Exercise material Block Start

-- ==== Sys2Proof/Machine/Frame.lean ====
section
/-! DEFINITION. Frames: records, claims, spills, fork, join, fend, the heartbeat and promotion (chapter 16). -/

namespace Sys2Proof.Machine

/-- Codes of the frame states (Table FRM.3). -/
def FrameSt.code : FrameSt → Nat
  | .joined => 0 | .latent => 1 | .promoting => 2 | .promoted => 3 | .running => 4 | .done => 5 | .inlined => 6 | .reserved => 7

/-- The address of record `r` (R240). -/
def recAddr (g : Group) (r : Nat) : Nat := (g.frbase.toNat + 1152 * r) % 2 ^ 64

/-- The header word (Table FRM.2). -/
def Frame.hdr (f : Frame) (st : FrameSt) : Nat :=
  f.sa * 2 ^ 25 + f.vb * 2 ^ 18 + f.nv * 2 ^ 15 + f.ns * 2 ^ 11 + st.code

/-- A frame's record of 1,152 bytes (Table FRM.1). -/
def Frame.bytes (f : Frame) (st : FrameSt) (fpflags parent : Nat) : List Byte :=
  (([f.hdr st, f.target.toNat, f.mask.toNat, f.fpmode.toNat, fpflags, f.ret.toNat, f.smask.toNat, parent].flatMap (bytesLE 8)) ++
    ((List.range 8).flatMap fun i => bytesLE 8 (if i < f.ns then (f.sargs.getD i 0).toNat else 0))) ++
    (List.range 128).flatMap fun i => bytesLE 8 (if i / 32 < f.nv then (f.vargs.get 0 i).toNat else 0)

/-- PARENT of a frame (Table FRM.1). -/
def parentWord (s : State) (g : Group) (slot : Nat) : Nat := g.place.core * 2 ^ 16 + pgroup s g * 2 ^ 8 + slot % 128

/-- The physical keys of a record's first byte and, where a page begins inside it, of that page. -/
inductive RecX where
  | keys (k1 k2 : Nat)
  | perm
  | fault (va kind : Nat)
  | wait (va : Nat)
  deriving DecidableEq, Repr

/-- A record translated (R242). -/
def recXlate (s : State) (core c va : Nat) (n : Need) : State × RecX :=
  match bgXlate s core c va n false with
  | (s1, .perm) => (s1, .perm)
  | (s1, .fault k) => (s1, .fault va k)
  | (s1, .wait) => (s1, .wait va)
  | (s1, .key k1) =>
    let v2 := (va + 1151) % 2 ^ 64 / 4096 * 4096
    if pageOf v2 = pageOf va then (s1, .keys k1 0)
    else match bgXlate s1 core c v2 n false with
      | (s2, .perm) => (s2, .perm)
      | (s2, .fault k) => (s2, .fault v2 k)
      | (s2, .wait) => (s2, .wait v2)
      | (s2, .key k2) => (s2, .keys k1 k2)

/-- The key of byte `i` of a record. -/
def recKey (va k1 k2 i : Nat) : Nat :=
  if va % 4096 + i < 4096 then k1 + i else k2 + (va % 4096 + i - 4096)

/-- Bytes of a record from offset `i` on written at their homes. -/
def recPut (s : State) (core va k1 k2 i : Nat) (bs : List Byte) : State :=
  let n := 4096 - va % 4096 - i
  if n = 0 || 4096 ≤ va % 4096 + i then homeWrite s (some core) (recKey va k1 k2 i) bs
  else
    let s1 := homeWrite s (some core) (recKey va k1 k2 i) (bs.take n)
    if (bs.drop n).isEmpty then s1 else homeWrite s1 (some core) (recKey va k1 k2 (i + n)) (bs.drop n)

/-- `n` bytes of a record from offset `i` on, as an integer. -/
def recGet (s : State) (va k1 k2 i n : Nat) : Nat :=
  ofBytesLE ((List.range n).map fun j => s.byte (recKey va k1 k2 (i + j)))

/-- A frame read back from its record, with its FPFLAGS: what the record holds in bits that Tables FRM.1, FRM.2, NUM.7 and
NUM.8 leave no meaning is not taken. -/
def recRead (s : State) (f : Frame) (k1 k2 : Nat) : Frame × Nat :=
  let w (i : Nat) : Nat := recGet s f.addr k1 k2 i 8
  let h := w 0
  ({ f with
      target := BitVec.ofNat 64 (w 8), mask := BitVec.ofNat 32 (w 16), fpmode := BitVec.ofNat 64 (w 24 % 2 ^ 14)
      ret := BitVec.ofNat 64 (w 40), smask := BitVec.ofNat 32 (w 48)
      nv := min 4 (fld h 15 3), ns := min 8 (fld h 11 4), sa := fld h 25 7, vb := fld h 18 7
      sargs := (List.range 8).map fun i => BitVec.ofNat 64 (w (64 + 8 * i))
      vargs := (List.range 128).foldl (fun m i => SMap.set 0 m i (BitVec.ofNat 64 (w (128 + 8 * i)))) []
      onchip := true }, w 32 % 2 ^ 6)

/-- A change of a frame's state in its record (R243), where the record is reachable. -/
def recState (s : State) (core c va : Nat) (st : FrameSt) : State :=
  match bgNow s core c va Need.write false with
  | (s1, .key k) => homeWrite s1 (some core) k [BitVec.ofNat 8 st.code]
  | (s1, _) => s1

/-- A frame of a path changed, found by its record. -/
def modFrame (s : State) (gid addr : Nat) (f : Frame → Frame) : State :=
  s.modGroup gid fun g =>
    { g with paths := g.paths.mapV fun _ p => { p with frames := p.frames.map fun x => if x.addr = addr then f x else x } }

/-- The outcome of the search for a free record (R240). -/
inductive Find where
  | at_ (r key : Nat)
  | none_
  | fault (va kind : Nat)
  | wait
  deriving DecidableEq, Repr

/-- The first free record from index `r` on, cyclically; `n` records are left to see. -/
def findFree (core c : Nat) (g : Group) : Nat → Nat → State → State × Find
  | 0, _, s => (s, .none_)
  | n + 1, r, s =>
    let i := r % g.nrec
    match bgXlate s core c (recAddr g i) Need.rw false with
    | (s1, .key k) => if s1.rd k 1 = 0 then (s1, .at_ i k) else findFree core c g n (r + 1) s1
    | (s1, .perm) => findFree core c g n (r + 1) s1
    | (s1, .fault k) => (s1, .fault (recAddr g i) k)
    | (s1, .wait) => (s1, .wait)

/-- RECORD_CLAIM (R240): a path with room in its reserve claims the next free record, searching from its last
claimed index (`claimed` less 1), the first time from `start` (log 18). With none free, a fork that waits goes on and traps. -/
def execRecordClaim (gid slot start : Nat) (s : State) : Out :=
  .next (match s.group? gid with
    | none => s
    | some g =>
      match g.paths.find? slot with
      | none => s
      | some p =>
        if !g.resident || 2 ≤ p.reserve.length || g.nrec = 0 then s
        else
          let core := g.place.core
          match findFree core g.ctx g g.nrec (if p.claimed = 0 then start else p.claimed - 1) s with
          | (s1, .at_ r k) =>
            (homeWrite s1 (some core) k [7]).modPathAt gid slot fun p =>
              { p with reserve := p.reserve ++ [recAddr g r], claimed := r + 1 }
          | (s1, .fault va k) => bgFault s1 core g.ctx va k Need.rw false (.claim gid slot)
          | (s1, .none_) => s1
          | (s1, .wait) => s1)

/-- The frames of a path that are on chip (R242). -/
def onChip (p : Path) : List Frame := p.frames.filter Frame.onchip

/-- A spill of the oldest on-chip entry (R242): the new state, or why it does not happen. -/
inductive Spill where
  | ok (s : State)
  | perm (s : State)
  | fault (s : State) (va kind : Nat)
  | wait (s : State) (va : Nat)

Exercise material Block End

◆ **Task directions**
Please copy out the preceding data in full, exactly as written.

◆ **Written solution**
-- ==== Sys2Proof/Machine/Frame.lean ====
section
/-! DEFINITION. Frames: records, claims, spills, fork, join, fend, the heartbeat and promotion (chapter 16). -/

namespace Sys2Proof.Machine

/-- Codes of the frame states (Table FRM.3). -/
def FrameSt.code : FrameSt → Nat
  | .joined => 0 | .latent => 1 | .promoting => 2 | .promoted => 3 | .running => 4 | .done => 5 | .inlined => 6 | .reserved => 7

/-- The address of record `r` (R240). -/
def recAddr (g : Group) (r : Nat) : Nat := (g.frbase.toNat + 1152 * r) % 2 ^ 64

/-- The header word (Table FRM.2). -/
def Frame.hdr (f : Frame) (st : FrameSt) : Nat :=
  f.sa * 2 ^ 25 + f.vb * 2 ^ 18 + f.nv * 2 ^ 15 + f.ns * 2 ^ 11 + st.code

/-- A frame's record of 1,152 bytes (Table FRM.1). -/
def Frame.bytes (f : Frame) (st : FrameSt) (fpflags parent : Nat) : List Byte :=
  (([f.hdr st, f.target.toNat, f.mask.toNat, f.fpmode.toNat, fpflags, f.ret.toNat, f.smask.toNat, parent].flatMap (bytesLE 8)) ++
    ((List.range 8).flatMap fun i => bytesLE 8 (if i < f.ns then (f.sargs.getD i 0).toNat else 0))) ++
    (List.range 128).flatMap fun i => bytesLE 8 (if i / 32 < f.nv then (f.vargs.get 0 i).toNat else 0)

/-- PARENT of a frame (Table FRM.1). -/
def parentWord (s : State) (g : Group) (slot : Nat) : Nat := g.place.core * 2 ^ 16 + pgroup s g * 2 ^ 8 + slot % 128

/-- The physical keys of a record's first byte and, where a page begins inside it, of that page. -/
inductive RecX where
  | keys (k1 k2 : Nat)
  | perm
  | fault (va kind : Nat)
  | wait (va : Nat)
  deriving DecidableEq, Repr

/-- A record translated (R242). -/
def recXlate (s : State) (core c va : Nat) (n : Need) : State × RecX :=
  match bgXlate s core c va n false with
  | (s1, .perm) => (s1, .perm)
  | (s1, .fault k) => (s1, .fault va k)
  | (s1, .wait) => (s1, .wait va)
  | (s1, .key k1) =>
    let v2 := (va + 1151) % 2 ^ 64 / 4096 * 4096
    if pageOf v2 = pageOf va then (s1, .keys k1 0)
    else match bgXlate s1 core c v2 n false with
      | (s2, .perm) => (s2, .perm)
      | (s2, .fault k) => (s2, .fault v2 k)
      | (s2, .wait) => (s2, .wait v2)
      | (s2, .key k2) => (s2, .keys k1 k2)

/-- The key of byte `i` of a record. -/
def recKey (va k1 k2 i : Nat) : Nat :=
  if va % 4096 + i < 4096 then k1 + i else k2 + (va % 4096 + i - 4096)

/-- Bytes of a record from offset `i` on written at their homes. -/
def recPut (s : State) (core va k1 k2 i : Nat) (bs : List Byte) : State :=
  let n := 4096 - va % 4096 - i
  if n = 0 || 4096 ≤ va % 4096 + i then homeWrite s (some core) (recKey va k1 k2 i) bs
  else
    let s1 := homeWrite s (some core) (recKey va k1 k2 i) (bs.take n)
    if (bs.drop n).isEmpty then s1 else homeWrite s1 (some core) (recKey va k1 k2 (i + n)) (bs.drop n)

/-- `n` bytes of a record from offset `i` on, as an integer. -/
def recGet (s : State) (va k1 k2 i n : Nat) : Nat :=
  ofBytesLE ((List.range n).map fun j => s.byte (recKey va k1 k2 (i + j)))

/-- A frame read back from its record, with its FPFLAGS: what the record holds in bits that Tables FRM.1, FRM.2, NUM.7 and
NUM.8 leave no meaning is not taken. -/
def recRead (s : State) (f : Frame) (k1 k2 : Nat) : Frame × Nat :=
  let w (i : Nat) : Nat := recGet s f.addr k1 k2 i 8
  let h := w 0
  ({ f with
      target := BitVec.ofNat 64 (w 8), mask := BitVec.ofNat 32 (w 16), fpmode := BitVec.ofNat 64 (w 24 % 2 ^ 14)
      ret := BitVec.ofNat 64 (w 40), smask := BitVec.ofNat 32 (w 48)
      nv := min 4 (fld h 15 3), ns := min 8 (fld h 11 4), sa := fld h 25 7, vb := fld h 18 7
      sargs := (List.range 8).map fun i => BitVec.ofNat 64 (w (64 + 8 * i))
      vargs := (List.range 128).foldl (fun m i => SMap.set 0 m i (BitVec.ofNat 64 (w (128 + 8 * i)))) []
      onchip := true }, w 32 % 2 ^ 6)

/-- A change of a frame's state in its record (R243), where the record is reachable. -/
def recState (s : State) (core c va : Nat) (st : FrameSt) : State :=
  match bgNow s core c va Need.write false with
  | (s1, .key k) => homeWrite s1 (some core) k [BitVec.ofNat 8 st.code]
  | (s1, _) => s1

/-- A frame of a path changed, found by its record. -/
def modFrame (s : State) (gid addr : Nat) (f : Frame → Frame) : State :=
  s.modGroup gid fun g =>
    { g with paths := g.paths.mapV fun _ p => { p with frames := p.frames.map fun x => if x.addr = addr then f x else x } }

/-- The outcome of the search for a free record (R240). -/
inductive Find where
  | at_ (r key : Nat)
  | none_
  | fault (va kind : Nat)
  | wait
  deriving DecidableEq, Repr

/-- The first free record from index `r` on, cyclically; `n` records are left to see. -/
def findFree (core c : Nat) (g : Group) : Nat → Nat → State → State × Find
  | 0, _, s => (s, .none_)
  | n + 1, r, s =>
    let i := r % g.nrec
    match bgXlate s core c (recAddr g i) Need.rw false with
    | (s1, .key k) => if s1.rd k 1 = 0 then (s1, .at_ i k) else findFree core c g n (r + 1) s1
    | (s1, .perm) => findFree core c g n (r + 1) s1
    | (s1, .fault k) => (s1, .fault (recAddr g i) k)
    | (s1, .wait) => (s1, .wait)

/-- RECORD_CLAIM (R240): a path with room in its reserve claims the next free record, searching from its last
claimed index (`claimed` less 1), the first time from `start` (log 18). With none free, a fork that waits goes on and traps. -/
def execRecordClaim (gid slot start : Nat) (s : State) : Out :=
  .next (match s.group? gid with
    | none => s
    | some g =>
      match g.paths.find? slot with
      | none => s
      | some p =>
        if !g.resident || 2 ≤ p.reserve.length || g.nrec = 0 then s
        else
          let core := g.place.core
          match findFree core g.ctx g g.nrec (if p.claimed = 0 then start else p.claimed - 1) s with
          | (s1, .at_ r k) =>
            (homeWrite s1 (some core) k [7]).modPathAt gid slot fun p =>
              { p with reserve := p.reserve ++ [recAddr g r], claimed := r + 1 }
          | (s1, .fault va k) => bgFault s1 core g.ctx va k Need.rw false (.claim gid slot)
          | (s1, .none_) => s1
          | (s1, .wait) => s1)

/-- The frames of a path that are on chip (R242). -/
def onChip (p : Path) : List Frame := p.frames.filter Frame.onchip

/-- A spill of the oldest on-chip entry (R242): the new state, or why it does not happen. -/
inductive Spill where
  | ok (s : State)
  | perm (s : State)
  | fault (s : State) (va kind : Nat)
  | wait (s : State) (va : Nat)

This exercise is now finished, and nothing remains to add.